Exercise directions:
Your answer should be one number, the count of lines in the data that hold "LinkPkt".

Dataset entries:
--- --- ---
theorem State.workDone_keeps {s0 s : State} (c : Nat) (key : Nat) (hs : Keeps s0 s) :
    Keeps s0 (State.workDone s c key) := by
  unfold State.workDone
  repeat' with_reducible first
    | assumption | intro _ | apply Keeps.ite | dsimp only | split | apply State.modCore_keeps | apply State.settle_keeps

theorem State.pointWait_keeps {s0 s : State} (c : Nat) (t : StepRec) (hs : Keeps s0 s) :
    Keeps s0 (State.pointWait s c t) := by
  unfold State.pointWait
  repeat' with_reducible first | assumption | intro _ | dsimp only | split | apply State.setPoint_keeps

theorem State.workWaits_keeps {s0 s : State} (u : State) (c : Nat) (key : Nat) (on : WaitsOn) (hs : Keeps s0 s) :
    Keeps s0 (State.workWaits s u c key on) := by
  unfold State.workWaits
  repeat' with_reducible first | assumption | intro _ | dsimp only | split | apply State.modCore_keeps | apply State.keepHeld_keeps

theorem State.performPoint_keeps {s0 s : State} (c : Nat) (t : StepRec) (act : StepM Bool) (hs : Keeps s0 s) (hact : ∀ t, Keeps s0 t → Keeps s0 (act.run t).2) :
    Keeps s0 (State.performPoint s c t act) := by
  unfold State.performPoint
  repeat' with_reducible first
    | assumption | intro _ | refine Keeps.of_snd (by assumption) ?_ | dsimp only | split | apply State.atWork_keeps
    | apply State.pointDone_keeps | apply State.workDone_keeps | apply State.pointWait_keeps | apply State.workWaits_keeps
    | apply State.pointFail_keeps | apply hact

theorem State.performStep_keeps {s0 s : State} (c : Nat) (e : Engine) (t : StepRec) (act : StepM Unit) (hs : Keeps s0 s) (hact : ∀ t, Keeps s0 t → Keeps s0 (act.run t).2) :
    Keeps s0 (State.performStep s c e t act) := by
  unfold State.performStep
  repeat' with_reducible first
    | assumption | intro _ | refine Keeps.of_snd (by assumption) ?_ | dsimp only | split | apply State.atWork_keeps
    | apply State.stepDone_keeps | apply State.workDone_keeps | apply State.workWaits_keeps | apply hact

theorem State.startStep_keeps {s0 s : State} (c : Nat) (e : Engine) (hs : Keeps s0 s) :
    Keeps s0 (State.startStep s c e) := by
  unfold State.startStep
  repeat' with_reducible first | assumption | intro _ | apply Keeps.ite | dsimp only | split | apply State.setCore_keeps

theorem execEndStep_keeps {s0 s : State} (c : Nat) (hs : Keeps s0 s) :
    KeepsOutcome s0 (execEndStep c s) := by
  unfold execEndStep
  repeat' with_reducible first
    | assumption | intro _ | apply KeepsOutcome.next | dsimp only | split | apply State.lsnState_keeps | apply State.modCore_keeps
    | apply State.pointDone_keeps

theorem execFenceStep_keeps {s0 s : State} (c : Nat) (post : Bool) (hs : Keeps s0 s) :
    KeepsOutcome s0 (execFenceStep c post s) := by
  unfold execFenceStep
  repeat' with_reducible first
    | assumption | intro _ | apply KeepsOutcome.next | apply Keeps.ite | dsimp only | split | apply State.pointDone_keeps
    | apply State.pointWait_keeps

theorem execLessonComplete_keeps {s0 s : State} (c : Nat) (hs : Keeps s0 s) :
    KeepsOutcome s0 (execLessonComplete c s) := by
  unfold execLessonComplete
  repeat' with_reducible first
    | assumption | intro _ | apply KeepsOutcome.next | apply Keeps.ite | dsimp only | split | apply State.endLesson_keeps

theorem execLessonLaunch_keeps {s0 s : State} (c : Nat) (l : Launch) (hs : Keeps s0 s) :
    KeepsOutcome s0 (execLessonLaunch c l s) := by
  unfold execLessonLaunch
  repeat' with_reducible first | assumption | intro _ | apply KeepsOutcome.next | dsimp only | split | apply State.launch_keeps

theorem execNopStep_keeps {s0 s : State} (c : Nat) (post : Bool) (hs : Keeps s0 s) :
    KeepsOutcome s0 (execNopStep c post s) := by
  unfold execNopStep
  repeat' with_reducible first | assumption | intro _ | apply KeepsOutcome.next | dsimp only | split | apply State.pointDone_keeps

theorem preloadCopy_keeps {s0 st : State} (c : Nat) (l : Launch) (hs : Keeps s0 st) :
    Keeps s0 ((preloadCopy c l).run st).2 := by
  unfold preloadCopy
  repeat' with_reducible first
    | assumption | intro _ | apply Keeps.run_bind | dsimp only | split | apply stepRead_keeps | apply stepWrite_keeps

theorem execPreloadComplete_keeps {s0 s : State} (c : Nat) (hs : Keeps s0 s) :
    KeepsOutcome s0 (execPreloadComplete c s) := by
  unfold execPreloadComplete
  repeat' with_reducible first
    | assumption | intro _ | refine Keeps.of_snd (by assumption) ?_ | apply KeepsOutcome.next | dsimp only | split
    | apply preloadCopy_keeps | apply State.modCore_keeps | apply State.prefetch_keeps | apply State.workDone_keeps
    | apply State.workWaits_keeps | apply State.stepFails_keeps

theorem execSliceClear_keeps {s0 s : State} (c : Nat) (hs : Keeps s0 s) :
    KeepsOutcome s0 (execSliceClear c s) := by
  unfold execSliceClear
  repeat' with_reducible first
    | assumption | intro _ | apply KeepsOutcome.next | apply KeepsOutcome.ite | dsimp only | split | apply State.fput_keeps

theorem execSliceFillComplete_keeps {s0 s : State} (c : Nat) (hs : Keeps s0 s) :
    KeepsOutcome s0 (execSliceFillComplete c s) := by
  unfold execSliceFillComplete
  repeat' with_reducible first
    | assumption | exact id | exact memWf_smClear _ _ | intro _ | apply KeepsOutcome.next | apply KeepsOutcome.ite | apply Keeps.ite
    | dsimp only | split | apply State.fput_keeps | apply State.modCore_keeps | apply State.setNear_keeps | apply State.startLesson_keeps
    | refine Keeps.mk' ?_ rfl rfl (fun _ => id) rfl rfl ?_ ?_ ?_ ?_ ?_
--- --- ---
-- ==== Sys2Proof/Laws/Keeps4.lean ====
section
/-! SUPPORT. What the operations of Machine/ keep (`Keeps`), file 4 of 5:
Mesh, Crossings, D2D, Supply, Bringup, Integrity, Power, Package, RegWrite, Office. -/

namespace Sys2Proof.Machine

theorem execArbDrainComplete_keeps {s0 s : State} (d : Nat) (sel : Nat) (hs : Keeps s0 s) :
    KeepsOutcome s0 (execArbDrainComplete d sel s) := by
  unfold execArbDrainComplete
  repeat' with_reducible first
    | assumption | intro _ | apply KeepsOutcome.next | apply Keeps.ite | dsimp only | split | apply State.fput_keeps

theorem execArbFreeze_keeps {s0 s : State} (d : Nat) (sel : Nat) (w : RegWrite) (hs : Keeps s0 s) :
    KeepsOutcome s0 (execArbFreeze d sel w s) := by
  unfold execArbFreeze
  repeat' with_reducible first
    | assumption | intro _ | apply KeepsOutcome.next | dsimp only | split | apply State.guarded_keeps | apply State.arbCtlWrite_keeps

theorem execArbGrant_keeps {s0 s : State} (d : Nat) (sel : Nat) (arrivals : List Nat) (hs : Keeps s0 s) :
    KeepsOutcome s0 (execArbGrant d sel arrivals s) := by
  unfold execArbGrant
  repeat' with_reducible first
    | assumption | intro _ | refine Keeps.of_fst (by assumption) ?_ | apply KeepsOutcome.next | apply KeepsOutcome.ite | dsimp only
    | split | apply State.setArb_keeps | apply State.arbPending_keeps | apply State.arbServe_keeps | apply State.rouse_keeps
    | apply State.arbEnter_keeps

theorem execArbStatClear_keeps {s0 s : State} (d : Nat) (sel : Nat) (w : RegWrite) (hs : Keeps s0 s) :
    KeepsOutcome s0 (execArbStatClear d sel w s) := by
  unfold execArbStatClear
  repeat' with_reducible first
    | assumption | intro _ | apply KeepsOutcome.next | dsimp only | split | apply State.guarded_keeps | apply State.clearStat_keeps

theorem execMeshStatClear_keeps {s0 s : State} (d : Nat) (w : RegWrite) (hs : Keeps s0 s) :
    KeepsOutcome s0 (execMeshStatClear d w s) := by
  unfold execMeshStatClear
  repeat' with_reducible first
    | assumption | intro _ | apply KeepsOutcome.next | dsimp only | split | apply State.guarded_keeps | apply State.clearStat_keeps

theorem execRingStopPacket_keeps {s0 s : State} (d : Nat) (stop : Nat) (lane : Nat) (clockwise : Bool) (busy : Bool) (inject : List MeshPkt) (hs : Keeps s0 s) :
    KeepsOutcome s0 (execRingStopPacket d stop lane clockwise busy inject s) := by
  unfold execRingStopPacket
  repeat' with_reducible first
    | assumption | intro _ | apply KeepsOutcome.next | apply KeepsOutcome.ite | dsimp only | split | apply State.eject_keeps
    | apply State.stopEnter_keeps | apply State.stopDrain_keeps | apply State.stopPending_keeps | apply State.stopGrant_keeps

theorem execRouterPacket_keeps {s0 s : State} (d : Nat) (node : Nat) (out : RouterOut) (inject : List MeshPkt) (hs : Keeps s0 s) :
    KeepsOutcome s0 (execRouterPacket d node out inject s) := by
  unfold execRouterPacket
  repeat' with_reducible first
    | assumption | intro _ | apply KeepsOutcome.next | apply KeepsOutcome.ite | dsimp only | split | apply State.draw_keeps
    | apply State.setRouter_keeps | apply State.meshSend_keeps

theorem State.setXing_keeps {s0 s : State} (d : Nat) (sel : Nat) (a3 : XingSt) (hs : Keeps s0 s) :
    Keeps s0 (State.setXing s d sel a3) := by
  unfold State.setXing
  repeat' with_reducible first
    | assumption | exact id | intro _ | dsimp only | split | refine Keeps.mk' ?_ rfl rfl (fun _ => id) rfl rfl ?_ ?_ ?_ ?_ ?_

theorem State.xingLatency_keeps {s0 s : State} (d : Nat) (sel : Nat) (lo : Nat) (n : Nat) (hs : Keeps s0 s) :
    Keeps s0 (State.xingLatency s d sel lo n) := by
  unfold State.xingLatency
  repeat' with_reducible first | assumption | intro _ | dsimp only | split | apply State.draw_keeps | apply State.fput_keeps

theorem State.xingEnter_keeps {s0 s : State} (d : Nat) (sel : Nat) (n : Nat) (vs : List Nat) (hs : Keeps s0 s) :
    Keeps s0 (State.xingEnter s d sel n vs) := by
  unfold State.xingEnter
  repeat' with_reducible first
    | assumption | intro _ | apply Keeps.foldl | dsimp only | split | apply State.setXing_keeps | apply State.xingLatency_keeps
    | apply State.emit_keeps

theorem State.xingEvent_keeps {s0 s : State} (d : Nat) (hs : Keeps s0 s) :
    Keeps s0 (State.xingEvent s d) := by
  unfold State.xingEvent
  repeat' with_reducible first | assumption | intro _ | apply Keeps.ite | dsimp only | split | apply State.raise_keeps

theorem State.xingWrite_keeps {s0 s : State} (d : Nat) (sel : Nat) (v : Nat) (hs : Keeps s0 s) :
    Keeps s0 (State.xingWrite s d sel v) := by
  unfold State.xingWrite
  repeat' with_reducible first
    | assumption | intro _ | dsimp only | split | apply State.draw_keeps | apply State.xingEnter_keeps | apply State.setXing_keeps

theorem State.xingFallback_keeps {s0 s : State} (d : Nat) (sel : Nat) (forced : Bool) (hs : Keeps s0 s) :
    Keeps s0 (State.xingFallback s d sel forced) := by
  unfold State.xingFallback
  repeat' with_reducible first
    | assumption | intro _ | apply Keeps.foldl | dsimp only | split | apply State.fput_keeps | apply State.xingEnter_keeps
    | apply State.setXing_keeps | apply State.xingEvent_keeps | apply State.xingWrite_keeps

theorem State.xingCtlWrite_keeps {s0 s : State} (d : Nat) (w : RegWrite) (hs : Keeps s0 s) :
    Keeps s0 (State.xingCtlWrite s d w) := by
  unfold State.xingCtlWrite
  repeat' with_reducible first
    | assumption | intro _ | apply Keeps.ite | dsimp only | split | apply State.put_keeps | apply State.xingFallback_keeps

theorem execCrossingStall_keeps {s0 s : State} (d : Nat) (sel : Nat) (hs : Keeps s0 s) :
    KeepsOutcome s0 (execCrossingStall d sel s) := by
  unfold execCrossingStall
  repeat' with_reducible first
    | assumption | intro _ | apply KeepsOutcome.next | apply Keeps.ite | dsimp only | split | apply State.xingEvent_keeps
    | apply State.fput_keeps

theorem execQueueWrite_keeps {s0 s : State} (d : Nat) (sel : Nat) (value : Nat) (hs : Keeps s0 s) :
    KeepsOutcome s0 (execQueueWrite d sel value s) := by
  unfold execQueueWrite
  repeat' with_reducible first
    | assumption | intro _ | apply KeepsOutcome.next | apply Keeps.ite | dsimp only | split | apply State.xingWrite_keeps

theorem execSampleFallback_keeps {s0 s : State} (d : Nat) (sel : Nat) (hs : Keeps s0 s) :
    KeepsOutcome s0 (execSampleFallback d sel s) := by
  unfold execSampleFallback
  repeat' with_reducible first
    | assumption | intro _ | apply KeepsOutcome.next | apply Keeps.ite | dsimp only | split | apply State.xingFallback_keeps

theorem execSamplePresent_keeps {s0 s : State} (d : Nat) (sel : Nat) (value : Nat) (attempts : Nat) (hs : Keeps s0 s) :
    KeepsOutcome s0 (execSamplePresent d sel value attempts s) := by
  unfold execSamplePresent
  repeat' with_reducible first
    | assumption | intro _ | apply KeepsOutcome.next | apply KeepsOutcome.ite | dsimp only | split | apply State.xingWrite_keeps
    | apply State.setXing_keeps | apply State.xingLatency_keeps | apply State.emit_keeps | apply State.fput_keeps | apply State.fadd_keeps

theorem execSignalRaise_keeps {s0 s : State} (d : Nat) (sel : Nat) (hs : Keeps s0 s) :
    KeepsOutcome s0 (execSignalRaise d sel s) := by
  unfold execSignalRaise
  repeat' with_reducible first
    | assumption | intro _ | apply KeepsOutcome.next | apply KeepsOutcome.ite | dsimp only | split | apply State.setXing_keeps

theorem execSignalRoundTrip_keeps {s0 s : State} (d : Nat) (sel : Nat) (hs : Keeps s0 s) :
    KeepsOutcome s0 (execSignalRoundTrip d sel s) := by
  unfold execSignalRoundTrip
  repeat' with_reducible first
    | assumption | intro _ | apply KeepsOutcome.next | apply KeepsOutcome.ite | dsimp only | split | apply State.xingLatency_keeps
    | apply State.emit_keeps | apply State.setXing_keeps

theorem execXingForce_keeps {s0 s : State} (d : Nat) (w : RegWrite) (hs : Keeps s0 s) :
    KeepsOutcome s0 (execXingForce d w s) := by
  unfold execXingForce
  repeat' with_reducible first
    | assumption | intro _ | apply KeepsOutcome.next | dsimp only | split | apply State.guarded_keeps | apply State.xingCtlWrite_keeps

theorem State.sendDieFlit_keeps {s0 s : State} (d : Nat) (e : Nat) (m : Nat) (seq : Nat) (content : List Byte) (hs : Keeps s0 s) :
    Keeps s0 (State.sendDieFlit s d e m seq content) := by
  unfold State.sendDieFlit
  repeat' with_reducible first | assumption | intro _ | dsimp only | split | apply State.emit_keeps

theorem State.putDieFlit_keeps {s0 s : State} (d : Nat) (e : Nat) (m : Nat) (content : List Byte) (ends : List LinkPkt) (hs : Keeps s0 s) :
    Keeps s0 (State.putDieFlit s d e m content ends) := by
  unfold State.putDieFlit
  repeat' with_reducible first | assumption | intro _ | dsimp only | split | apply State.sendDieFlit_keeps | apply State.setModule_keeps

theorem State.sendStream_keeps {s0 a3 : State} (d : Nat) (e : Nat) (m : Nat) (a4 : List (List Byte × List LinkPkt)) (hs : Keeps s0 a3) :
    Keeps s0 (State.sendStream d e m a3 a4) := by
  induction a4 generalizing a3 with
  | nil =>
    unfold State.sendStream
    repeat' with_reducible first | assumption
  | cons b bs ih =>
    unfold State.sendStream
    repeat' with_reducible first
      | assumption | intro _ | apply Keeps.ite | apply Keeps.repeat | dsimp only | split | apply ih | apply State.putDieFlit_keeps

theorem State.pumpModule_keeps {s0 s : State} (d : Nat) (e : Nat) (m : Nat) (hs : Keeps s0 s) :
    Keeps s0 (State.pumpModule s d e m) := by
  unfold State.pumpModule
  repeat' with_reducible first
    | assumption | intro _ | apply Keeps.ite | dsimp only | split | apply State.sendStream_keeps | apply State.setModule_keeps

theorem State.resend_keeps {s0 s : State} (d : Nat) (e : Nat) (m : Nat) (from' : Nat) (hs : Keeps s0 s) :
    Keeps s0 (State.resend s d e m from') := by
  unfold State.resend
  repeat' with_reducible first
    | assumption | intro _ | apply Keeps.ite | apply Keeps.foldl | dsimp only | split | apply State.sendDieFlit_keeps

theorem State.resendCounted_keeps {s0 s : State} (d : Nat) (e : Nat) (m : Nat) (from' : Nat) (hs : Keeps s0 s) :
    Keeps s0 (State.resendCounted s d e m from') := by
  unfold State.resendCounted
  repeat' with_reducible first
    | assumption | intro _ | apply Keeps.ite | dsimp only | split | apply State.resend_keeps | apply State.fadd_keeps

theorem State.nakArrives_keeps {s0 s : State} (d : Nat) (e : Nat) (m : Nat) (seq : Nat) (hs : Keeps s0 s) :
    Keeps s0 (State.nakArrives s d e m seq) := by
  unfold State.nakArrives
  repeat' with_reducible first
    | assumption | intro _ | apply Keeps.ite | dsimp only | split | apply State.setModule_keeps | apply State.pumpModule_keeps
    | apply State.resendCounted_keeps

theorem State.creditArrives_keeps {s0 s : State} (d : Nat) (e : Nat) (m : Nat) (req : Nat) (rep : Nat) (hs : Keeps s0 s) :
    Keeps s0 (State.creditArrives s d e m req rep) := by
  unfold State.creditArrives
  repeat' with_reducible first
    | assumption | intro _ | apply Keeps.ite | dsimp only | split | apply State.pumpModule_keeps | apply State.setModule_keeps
--- --- ---
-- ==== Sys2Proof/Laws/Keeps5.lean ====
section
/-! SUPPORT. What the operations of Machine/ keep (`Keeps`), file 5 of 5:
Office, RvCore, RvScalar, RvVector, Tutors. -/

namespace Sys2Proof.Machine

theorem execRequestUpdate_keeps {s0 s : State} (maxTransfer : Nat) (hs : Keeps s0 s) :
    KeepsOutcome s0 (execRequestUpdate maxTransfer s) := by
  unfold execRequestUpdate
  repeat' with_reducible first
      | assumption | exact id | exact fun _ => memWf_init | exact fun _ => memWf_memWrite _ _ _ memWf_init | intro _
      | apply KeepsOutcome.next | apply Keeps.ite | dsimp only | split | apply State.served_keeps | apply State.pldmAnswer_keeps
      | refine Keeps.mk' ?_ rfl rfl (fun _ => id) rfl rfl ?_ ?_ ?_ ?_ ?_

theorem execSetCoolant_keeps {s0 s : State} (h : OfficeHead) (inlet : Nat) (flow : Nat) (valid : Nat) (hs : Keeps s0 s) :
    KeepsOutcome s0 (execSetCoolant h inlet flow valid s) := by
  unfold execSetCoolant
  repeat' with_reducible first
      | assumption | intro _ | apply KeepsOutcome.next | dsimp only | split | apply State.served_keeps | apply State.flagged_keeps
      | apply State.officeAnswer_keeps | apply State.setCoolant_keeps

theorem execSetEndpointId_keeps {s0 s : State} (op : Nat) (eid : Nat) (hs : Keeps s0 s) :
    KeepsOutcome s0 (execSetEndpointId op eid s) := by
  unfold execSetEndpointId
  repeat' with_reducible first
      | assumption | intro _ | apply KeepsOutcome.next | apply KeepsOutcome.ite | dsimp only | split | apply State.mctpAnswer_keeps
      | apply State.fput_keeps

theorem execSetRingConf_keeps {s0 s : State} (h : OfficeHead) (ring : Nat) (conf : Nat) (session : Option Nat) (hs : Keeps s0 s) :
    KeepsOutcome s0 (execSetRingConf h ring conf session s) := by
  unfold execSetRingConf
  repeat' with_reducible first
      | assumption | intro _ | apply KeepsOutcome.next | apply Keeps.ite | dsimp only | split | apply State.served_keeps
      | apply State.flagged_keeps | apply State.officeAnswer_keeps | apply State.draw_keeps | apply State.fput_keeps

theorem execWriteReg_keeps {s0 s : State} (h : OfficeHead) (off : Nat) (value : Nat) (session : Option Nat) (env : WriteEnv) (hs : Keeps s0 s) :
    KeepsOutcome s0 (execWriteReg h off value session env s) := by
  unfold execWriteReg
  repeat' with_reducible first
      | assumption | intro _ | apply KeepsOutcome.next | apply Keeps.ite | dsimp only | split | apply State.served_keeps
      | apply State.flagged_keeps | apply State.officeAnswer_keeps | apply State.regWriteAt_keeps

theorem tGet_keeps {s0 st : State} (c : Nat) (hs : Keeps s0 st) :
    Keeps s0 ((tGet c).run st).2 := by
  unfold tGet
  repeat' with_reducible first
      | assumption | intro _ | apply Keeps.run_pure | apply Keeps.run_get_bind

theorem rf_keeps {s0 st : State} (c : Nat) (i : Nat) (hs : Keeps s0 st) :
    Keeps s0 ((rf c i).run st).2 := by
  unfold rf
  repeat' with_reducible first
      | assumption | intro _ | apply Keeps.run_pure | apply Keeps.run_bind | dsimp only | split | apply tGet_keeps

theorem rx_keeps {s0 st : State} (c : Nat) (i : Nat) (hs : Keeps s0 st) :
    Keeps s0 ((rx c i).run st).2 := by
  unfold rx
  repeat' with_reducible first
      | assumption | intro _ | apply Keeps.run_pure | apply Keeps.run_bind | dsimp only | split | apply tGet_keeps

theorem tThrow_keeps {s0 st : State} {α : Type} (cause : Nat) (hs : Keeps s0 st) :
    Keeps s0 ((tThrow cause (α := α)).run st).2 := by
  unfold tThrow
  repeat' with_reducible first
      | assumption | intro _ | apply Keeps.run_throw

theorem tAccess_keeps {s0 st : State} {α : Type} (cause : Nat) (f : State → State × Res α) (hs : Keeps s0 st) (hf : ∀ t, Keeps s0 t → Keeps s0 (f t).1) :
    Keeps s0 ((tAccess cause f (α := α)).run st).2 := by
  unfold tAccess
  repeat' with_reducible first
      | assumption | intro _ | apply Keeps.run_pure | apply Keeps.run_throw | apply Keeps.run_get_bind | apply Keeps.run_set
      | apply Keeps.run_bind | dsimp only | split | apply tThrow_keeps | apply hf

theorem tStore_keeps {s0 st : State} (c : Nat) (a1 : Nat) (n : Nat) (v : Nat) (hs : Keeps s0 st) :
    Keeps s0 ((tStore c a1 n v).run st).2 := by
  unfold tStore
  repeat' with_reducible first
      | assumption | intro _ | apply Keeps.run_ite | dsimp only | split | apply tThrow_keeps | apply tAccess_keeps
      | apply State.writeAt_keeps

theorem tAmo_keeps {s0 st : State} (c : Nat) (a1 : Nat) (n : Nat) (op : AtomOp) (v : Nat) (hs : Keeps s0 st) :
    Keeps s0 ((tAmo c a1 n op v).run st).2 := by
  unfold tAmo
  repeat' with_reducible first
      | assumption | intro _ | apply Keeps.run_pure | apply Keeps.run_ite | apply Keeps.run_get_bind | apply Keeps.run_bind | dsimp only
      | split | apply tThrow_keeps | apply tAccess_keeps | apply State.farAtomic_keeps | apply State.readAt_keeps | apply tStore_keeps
--- --- ---
Answer for this exercise:
2